The area of ​​the external walls will be equal to 51*3-9.22-7.4=136.38 m2.

Let's move on to calculating heat loss for each material:

• Q floor =S*∆T*k/d=152*20*0.2/1.7=357.65 W;
• Q roof =180*40*0.1/0.05=14400 W;
• Q window =9.22*40*0.36/0.5=265.54 W;
• Q door =7.4*40*0.15/0.75=59.2 W;

And also Q wall is equivalent to 136.38*40*0.25/0.3=4546. The sum of all heat losses will be 19628.4 W.

As a result, we calculate the boiler power: P boiler =Q losses *S heating_rooms *K/100=19628.4*(10.4+10.4+13.5+27.9+14.1+7.4)*1.25/100=19628.4*83.7*1.25/100=20536.2=21 kW.

We will calculate the number of radiator sections for one of the rooms. For all others, the calculations are similar. For example, a corner room (on the left, lower corner of the diagram) has an area of ​​10.4 m2.

This means N=(100*k1*k2*k3*k4*k5*k6*k7)/C=(100*10.4*1.0*1.0*0.9*1.3*1.2*1.0*1.05)/180=8.5176=9.

This room requires 9 sections of heating radiator with a heat output of 180 W.

Let's move on to calculating the amount of coolant in the system - W=13.5*P=13.5*21=283.5 l. This means that the coolant speed will be: V=(0.86*P*μ)/∆T=(0.86*21000*0.9)/20=812.7 l.

As a result, a complete turnover of the entire volume of coolant in the system will be equivalent to 2.87 times per hour.

A selection of articles on thermal calculation will help you determine the exact parameters of the heating system elements:

Conclusions and useful video on the topic

A simple calculation of a heating system for a private home is presented in the following review:

All the subtleties and generally accepted methods for calculating the heat loss of a building are shown below:

Another option for calculating heat leaks in a typical private house:

This video describes the features of the circulation of energy carriers for heating a home:

Thermal calculation of a heating system is individual in nature and must be performed competently and carefully. The more accurately the calculations are made, the less the owners will have to overpay country house during operation.

Do you have experience performing thermal calculations of a heating system? Or still have questions on the topic? Please share your opinion and leave comments. Block feedback located below.

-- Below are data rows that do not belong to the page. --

-- ==== Sys2Proof/Laws/InvStepVerdict.lean ====
section
/-!
SUPPORT. The invariant through the operations of Machine/StepVerdict.lean.
-/
namespace Sys2Proof.Machine

open Sys2Proof

set_option linter.all false
set_option Elab.async false

theorem answerBoundary_inv (p step : Nat) (s : State)  (hs : Inv s = true) : Inv (answerBoundary p step s) = true := by
  unfold answerBoundary
  with_reducible
    repeat' first
    | assumption | refine completeAll_inv _ _ _ _ ?_ | refine modPart_inv _ _ _ ?_
    | refine inv_ite (fun _ => ?_) (fun _ => ?_) | split | dsimp only

theorem endBoundary_inv (p step flags : Nat) (s : State)  (hs : Inv s = true) : Inv (endBoundary p step flags s) = true := by
  unfold endBoundary
  with_reducible
    repeat' first
    | assumption | refine answerBoundary_inv _ _ _ ?_ | refine finishLoad_inv _ _ ?_
    | refine inv_ite (fun _ => ?_) (fun _ => ?_) | split | dsimp only

theorem execStepBoundary_safe (hub partition step : Nat) (sk : Dword) (flags : Nat) (s : State)  (hs : Inv s = true) : Safe (execStepBoundary hub partition step sk flags s) := by
  unfold execStepBoundary
  with_reducible
    repeat' first
    | assumption | refine endBoundary_inv _ _ _ _ ?_ | refine loadSample_inv _ _ ?_ | refine modHub_inv _ _ _ ?_
    | refine modSen_inv _ _ _ ?_ | refine respond_inv _ _ _ _ _ ?_ | refine switchHub_inv _ _ _ ?_
    | refine each_inv _ _ (fun _ _ _ => ?_) _ ?_ | refine arrive_safe _ _ _ (fun _ _ => ?_) ?_ | refine safe_next.2 ?_
    | refine safe_ite (fun _ => ?_) (fun _ => ?_) | refine inv_ite (fun _ => ?_) (fun _ => ?_) | split | dsimp only

theorem execStepLastComplete_safe (site : Nat) (s : State)  (hs : Inv s = true) : Safe (execStepLastComplete site s) := by
  unfold execStepLastComplete
  with_reducible
    repeat' first
    | assumption | refine modPart_inv _ _ _ ?_ | refine modSen_inv _ _ _ ?_ | refine replayEnded_inv _ _ _ ?_
    | refine foldl_inv _ _ (fun _ _ _ => ?_) _ ?_ | refine foldl_fst_inv _ _ (fun _ _ _ => ?_) _ ?_
    | refine foldl_snd_inv _ _ (fun _ _ _ => ?_) _ ?_ | refine safe_next.2 ?_
    | refine safe_ite (fun _ => ?_) (fun _ => ?_) | refine inv_ite (fun _ => ?_) (fun _ => ?_) | split | dsimp only

theorem execLedger_safe (site : Nat) (entry : LedgerEntry) (s : State)  (hs : Inv s = true) : Safe (execLedger site entry s) := by
  unfold execLedger
  with_reducible
    repeat' first
    | assumption | refine modHub_inv _ _ _ ?_ | refine arrive_safe _ _ _ (fun _ _ => ?_) ?_ | refine safe_next.2 ?_
    | refine safe_ite (fun _ => ?_) (fun _ => ?_) | refine inv_ite (fun _ => ?_) (fun _ => ?_) | split | dsimp only

theorem stepEndEvents_inv (h step : Nat) (c : Collect) (s : State)  (hs : Inv s = true) : Inv (stepEndEvents h step c s) = true := by
  exact Inv_of_get (fun φ hφ => stepEndEvents_get (notMem_of hφ rfl) _ _ _ _) hs

theorem sendContribution_inv (h p : Nat) (s : State)  (hs : Inv s = true) : Inv (sendContribution h p s) = true := by
  unfold sendContribution
  with_reducible
    repeat' first
    | assumption | refine modHub_inv _ _ _ ?_ | refine send_inv _ _ ?_ | refine stepEndEvents_inv _ _ _ _ ?_
    | refine inv_ite (fun _ => ?_) (fun _ => ?_) | split | dsimp only

theorem checkContribution_inv (h p : Nat) (s : State)  (hs : Inv s = true) : Inv (checkContribution h p s) = true := by
  unfold checkContribution
  with_reducible
    repeat' first
    | assumption | refine sendContribution_inv _ _ _ ?_ | refine inv_ite (fun _ => ?_) (fun _ => ?_) | split
    | dsimp only

theorem execStepDone_safe (site : Nat) (item : StepDoneItem) (s : State)  (hs : Inv s = true) : Safe (execStepDone site item s) := by
  unfold execStepDone
  with_reducible
    repeat' first
    | assumption | refine checkContribution_inv _ _ _ ?_ | refine countHub_inv _ _ _ _ ?_ | refine modHub_inv _ _ _ ?_
    | refine noteLineage_inv _ _ _ ?_ | refine each_inv _ _ (fun _ _ _ => ?_) _ ?_
    | refine arrive_safe _ _ _ (fun _ _ => ?_) ?_ | refine safe_next.2 ?_
    | refine safe_ite (fun _ => ?_) (fun _ => ?_) | refine inv_ite (fun _ => ?_) (fun _ => ?_) | split | dsimp only

theorem execStepDoneWaitExpiry_safe (hub partition : Nat) (s : State)  (hs : Inv s = true) : Safe (execStepDoneWaitExpiry hub partition s) := by
  unfold execStepDoneWaitExpiry
  with_reducible
    repeat' first
    | assumption | refine modHub_inv _ _ _ ?_ | refine sendAll_inv _ _ ?_ | refine safe_next.2 ?_
    | refine safe_ite (fun _ => ?_) (fun _ => ?_) | refine inv_ite (fun _ => ?_) (fun _ => ?_) | split | dsimp only

theorem giveUpDone_inv (site : Nat) (loss : Bool) (s : State)  (hs : Inv s = true) : Inv (giveUpDone site loss s) = true := by
  unfold giveUpDone
  with_reducible
    repeat' first
    | assumption | refine checkContribution_inv _ _ _ ?_ | refine loseSentinel_inv _ _ ?_ | refine modHub_inv _ _ _ ?_
    | refine resumeBoundaries_inv _ ?_ | refine inv_ite (fun _ => ?_) (fun _ => ?_) | split | dsimp only

theorem readAnswered_inv (unit offset count : Nat) (s : State)  (hs : Inv s = true) : Inv (readAnswered unit offset count s) = true := by
  unfold readAnswered
  with_reducible
    repeat' first
    | assumption | refine giveUpDone_inv _ _ _ ?_ | refine inv_ite (fun _ => ?_) (fun _ => ?_) | split | dsimp only

theorem execRead_safe (unit offset count tag : Nat) (s : State)  (hs : Inv s = true) : Safe (execRead unit offset count tag s) := by
  unfold execRead
  with_reducible
    repeat' first
    | assumption | refine hubRead_inv _ _ _ _ _ ?_ | refine readAnswered_inv _ _ _ _ ?_
    | refine senRead_inv _ _ _ _ _ ?_ | refine waitUnit_inv _ _ _ _ ?_ | refine waitWake_inv _ _ _ ?_
    | refine arrive_safe _ _ _ (fun _ _ => ?_) ?_ | refine safe_next.2 ?_
    | refine safe_ite (fun _ => ?_) (fun _ => ?_) | refine inv_ite (fun _ => ?_) (fun _ => ?_) | split | dsimp only

theorem execSentinelReadTimeout_safe (site : Nat) (s : State)  (hs : Inv s = true) : Safe (execSentinelReadTimeout site s) := by
  unfold execSentinelReadTimeout
  with_reducible
    repeat' first
    | assumption | refine giveUpDone_inv _ _ _ ?_ | refine safe_next.2 ?_
    | refine safe_ite (fun _ => ?_) (fun _ => ?_) | refine inv_ite (fun _ => ?_) (fun _ => ?_) | split | dsimp only

theorem ledgerEvent_inv (root step : Nat) (e : LedgerEntry) (s : State)  (hs : Inv s = true) : Inv (ledgerEvent root step e s) = true := by
  exact Inv_of_get (fun φ hφ => ledgerEvent_get (notMem_of hφ rfl) _ _ _ _) hs

theorem issueToken_inv (p : Nat) (s : State)  (hs : Inv s = true) : Inv (issueToken p s) = true := by
  unfold issueToken
  with_reducible
    repeat' first
    | assumption | refine countHub_inv _ _ _ _ ?_ | refine ledgerEvent_inv _ _ _ _ ?_ | refine modPart_inv _ _ _ ?_
    | refine send_inv _ _ ?_ | refine each_inv _ _ (fun _ _ _ => ?_) _ ?_ | refine inv_ite (fun _ => ?_) (fun _ => ?_)
    | split | dsimp only

theorem formToken_inv (p : Nat) (s : State)  (hs : Inv s = true) : Inv (formToken p s) = true := by
  unfold formToken
  with_reducible
    repeat' first
    | assumption | refine issueToken_inv _ _ ?_ | refine inv_ite (fun _ => ?_) (fun _ => ?_) | split | dsimp only

theorem execContribution_safe (hub partition step : Nat) (failed : Word) (groups : List LedgerEntry) (s : State)  (hs : Inv s = true) : Safe (execContribution hub partition step failed groups s) := by
  unfold execContribution
  with_reducible
    repeat' first
    | assumption | refine formToken_inv _ _ ?_ | refine modPart_inv _ _ _ ?_
    | refine foldl_inv _ _ (fun _ _ _ => ?_) _ ?_ | refine foldl_fst_inv _ _ (fun _ _ _ => ?_) _ ?_
    | refine foldl_snd_inv _ _ (fun _ _ _ => ?_) _ ?_ | refine arrive_safe _ _ _ (fun _ _ => ?_) ?_
    | refine safe_next.2 ?_ | refine safe_ite (fun _ => ?_) (fun _ => ?_) | refine inv_ite (fun _ => ?_) (fun _ => ?_)
    | split | dsimp only

theorem execSealVerdict_safe (unit partition lineage test step seq : Nat) (info : SealInfo) (s : State)  (hs : Inv s = true) : Safe (execSealVerdict unit partition lineage test step seq info s) := by
  unfold execSealVerdict
  with_reducible
    repeat' first
    | assumption | refine failItem_inv _ _ _ ?_ | refine lateDetection_inv _ _ _ _ _ _ _ ?_
    | refine modPart_inv _ _ _ ?_ | refine arrive_safe _ _ _ (fun _ _ => ?_) ?_ | refine safe_next.2 ?_
    | refine safe_ite (fun _ => ?_) (fun _ => ?_) | refine inv_ite (fun _ => ?_) (fun _ => ?_) | split | dsimp only

theorem checkRelease_inv (p : Nat) (s : State)  (hs : Inv s = true) : Inv (checkRelease p s) = true := by
  unfold checkRelease
  with_reducible
    repeat' first
    | assumption | refine modPart_inv _ _ _ ?_ | refine send_inv _ _ ?_ | refine inv_ite (fun _ => ?_) (fun _ => ?_)
    | split | dsimp only

theorem judgeEntry_inv (p n : Nat) (t : Trailer) (s : State)  (hs : Inv s = true) : Inv (judgeEntry p n t s) = true := by
  unfold judgeEntry
  with_reducible
    repeat' first
    | assumption | refine modPart_inv _ _ _ ?_ | refine record_inv _ _ _ ?_
    | refine inv_ite (fun _ => ?_) (fun _ => ?_) | split | dsimp only

theorem judgeTrailer_inv (p : Nat) (t : Trailer) (s : State)  (hs : Inv s = true) : Inv (judgeTrailer p t s) = true := by
  unfold judgeTrailer
  with_reducible
    repeat' first
    | assumption | refine checkRelease_inv _ _ ?_ | refine judgeEntry_inv _ _ _ _ ?_ | refine modPart_inv _ _ _ ?_
    | refine each_inv _ _ (fun _ _ _ => ?_) _ ?_ | refine inv_ite (fun _ => ?_) (fun _ => ?_) | split | dsimp only

theorem execTrailerReceived_safe (partition port : Nat) (block : Block) (s : State)  (hs : Inv s = true) : Safe (execTrailerReceived partition port block s) := by
  unfold execTrailerReceived
  with_reducible
    repeat' first
    | assumption | refine judgeTrailer_inv _ _ _ ?_ | refine modPart_inv _ _ _ ?_ | refine safe_next.2 ?_
    | refine safe_ite (fun _ => ?_) (fun _ => ?_) | refine inv_ite (fun _ => ?_) (fun _ => ?_) | split | dsimp only

theorem execPeerTimeout_safe (partition entry : Nat) (s : State)  (hs : Inv s = true) : Safe (execPeerTimeout partition entry s) := by
  unfold execPeerTimeout
  with_reducible
    repeat' first
    | assumption | refine checkRelease_inv _ _ ?_ | refine modPart_inv _ _ _ ?_ | refine record_inv _ _ _ ?_
    | refine safe_next.2 ?_ | refine safe_ite (fun _ => ?_) (fun _ => ?_) | refine inv_ite (fun _ => ?_) (fun _ => ?_)
    | split | dsimp only

theorem execPeerRelease_safe (partition : Nat) (s : State)  (hs : Inv s = true) : Safe (execPeerRelease partition s) := by
  unfold execPeerRelease
  with_reducible
    repeat' first
    | assumption | refine modPart_inv _ _ _ ?_ | refine tryCommit_inv _ _ ?_
    | refine arrive_safe _ _ _ (fun _ _ => ?_) ?_ | refine safe_next.2 ?_
    | refine safe_ite (fun _ => ?_) (fun _ => ?_) | refine inv_ite (fun _ => ?_) (fun _ => ?_) | split | dsimp only

theorem endWatches_inv (p step : Nat) (s : State)  (hs : Inv s = true) : Inv (endWatches p step s) = true := by
  unfold endWatches
  with_reducible
    repeat' first
    | assumption | refine hubEvent_inv _ _ _ _ ?_ | refine modHub_inv _ _ _ ?_ | refine modPart_inv _ _ _ ?_
    | refine modSen_inv _ _ _ ?_ | refine each_inv _ _ (fun _ _ _ => ?_) _ ?_
    | refine foldl_inv _ _ (fun _ _ _ => ?_) _ ?_ | refine foldl_fst_inv _ _ (fun _ _ _ => ?_) _ ?_
    | refine foldl_snd_inv _ _ (fun _ _ _ => ?_) _ ?_ | refine inv_ite (fun _ => ?_) (fun _ => ?_) | split
    | dsimp only

theorem takeToken_inv (p : Nat) (s : State)  (hs : Inv s = true) : Inv (takeToken p s) = true := by
  unfold takeToken
  with_reducible
    repeat' first
    | assumption | refine judgeTrailer_inv _ _ _ ?_ | refine modPart_inv _ _ _ ?_
    | refine each_inv _ _ (fun _ _ _ => ?_) _ ?_ | refine inv_ite (fun _ => ?_) (fun _ => ?_) | split | dsimp only

theorem execStepToken_safe (partition : Nat) (s : State)  (hs : Inv s = true) : Safe (execStepToken partition s) := by
  unfold execStepToken
  with_reducible
    repeat' first
    | assumption | refine endWatches_inv _ _ _ ?_ | refine modPart_inv _ _ _ ?_ | refine modSen_inv _ _ _ ?_
    | refine startBoundary_inv _ _ ?_ | refine takeToken_inv _ _ ?_ | refine each_inv _ _ (fun _ _ _ => ?_) _ ?_
    | refine arrive_safe _ _ _ (fun _ _ => ?_) ?_ | refine safe_next.2 ?_
    | refine safe_ite (fun _ => ?_) (fun _ => ?_) | refine inv_ite (fun _ => ?_) (fun _ => ?_) | split | dsimp only

theorem dropContributor_inv (p step mask : Nat) (s : State)  (hs : Inv s = true) : Inv (dropContributor p step mask s) = true := by
  unfold dropContributor
  with_reducible
    repeat' first
    | assumption | refine modPart_inv _ _ _ ?_ | refine inv_ite (fun _ => ?_) (fun _ => ?_) | split | dsimp only

theorem execReductionInputBlock_safe (t : Transfer) (s : State)  (hs : Inv s = true) : Safe (execReductionInputBlock t s) := by
  unfold execReductionInputBlock
  with_reducible
    repeat' first
    | assumption | refine dropContributor_inv _ _ _ _ ?_ | refine exitEvent_inv _ _ _ _ _ ?_
    | refine hubEvent_inv _ _ _ _ ?_ | refine modPart_inv _ _ _ ?_ | refine safe_next.2 ?_
    | refine safe_ite (fun _ => ?_) (fun _ => ?_) | refine inv_ite (fun _ => ?_) (fun _ => ?_) | split | dsimp only

theorem execReductionCompareMismatch_safe (partition : Nat) (s : State)  (hs : Inv s = true) : Safe (execReductionCompareMismatch partition s) := by
  unfold execReductionCompareMismatch
  with_reducible
    repeat' first
    | assumption | refine modPart_inv _ _ _ ?_ | refine safe_next.2 ?_ | refine safe_ite (fun _ => ?_) (fun _ => ?_)
    | refine inv_ite (fun _ => ?_) (fun _ => ?_) | split | dsimp only

theorem sendTrailers_inv (p : Nat) (t : Token) (status kept : Nat) (blocks : List (Nat × Nat)) (s : State)  (hs : Inv s = true) : Inv (sendTrailers p t status kept blocks s) = true := by
  unfold sendTrailers
  with_reducible
    repeat' first
    | assumption | refine modPart_inv _ _ _ ?_ | refine inv_ite (fun _ => ?_) (fun _ => ?_) | split | dsimp only

theorem execFinalKept_safe (partition step : Nat) (kept : Word) (restarted failed : Bool) (blocks : List (Nat × Nat)) (s : State)  (hs : Inv s = true) : Safe (execFinalKept partition step kept restarted failed blocks s) := by
  unfold execFinalKept
  with_reducible
    repeat' first
    | assumption | refine modPart_inv _ _ _ ?_ | refine putStepRec_inv _ _ _ ?_
    | refine sendTrailers_inv _ _ _ _ _ _ ?_ | refine tryCommit_inv _ _ ?_
    | refine arrive_safe _ _ _ (fun _ _ => ?_) ?_ | refine safe_next.2 ?_
    | refine safe_ite (fun _ => ?_) (fun _ => ?_) | refine inv_ite (fun _ => ?_) (fun _ => ?_) | split | dsimp only

end Sys2Proof.Machine
end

Heating heat load is the amount of thermal energy required to achieve a comfortable room temperature. There is also the concept of maximum hourly load, which should be understood as greatest number energy that may be needed in certain hours when unfavorable conditions. To understand what conditions can be considered unfavorable, it is necessary to understand the factors on which the heat load depends.

Heat demand of the building

Different buildings will require different amounts of thermal energy to make a person feel comfortable.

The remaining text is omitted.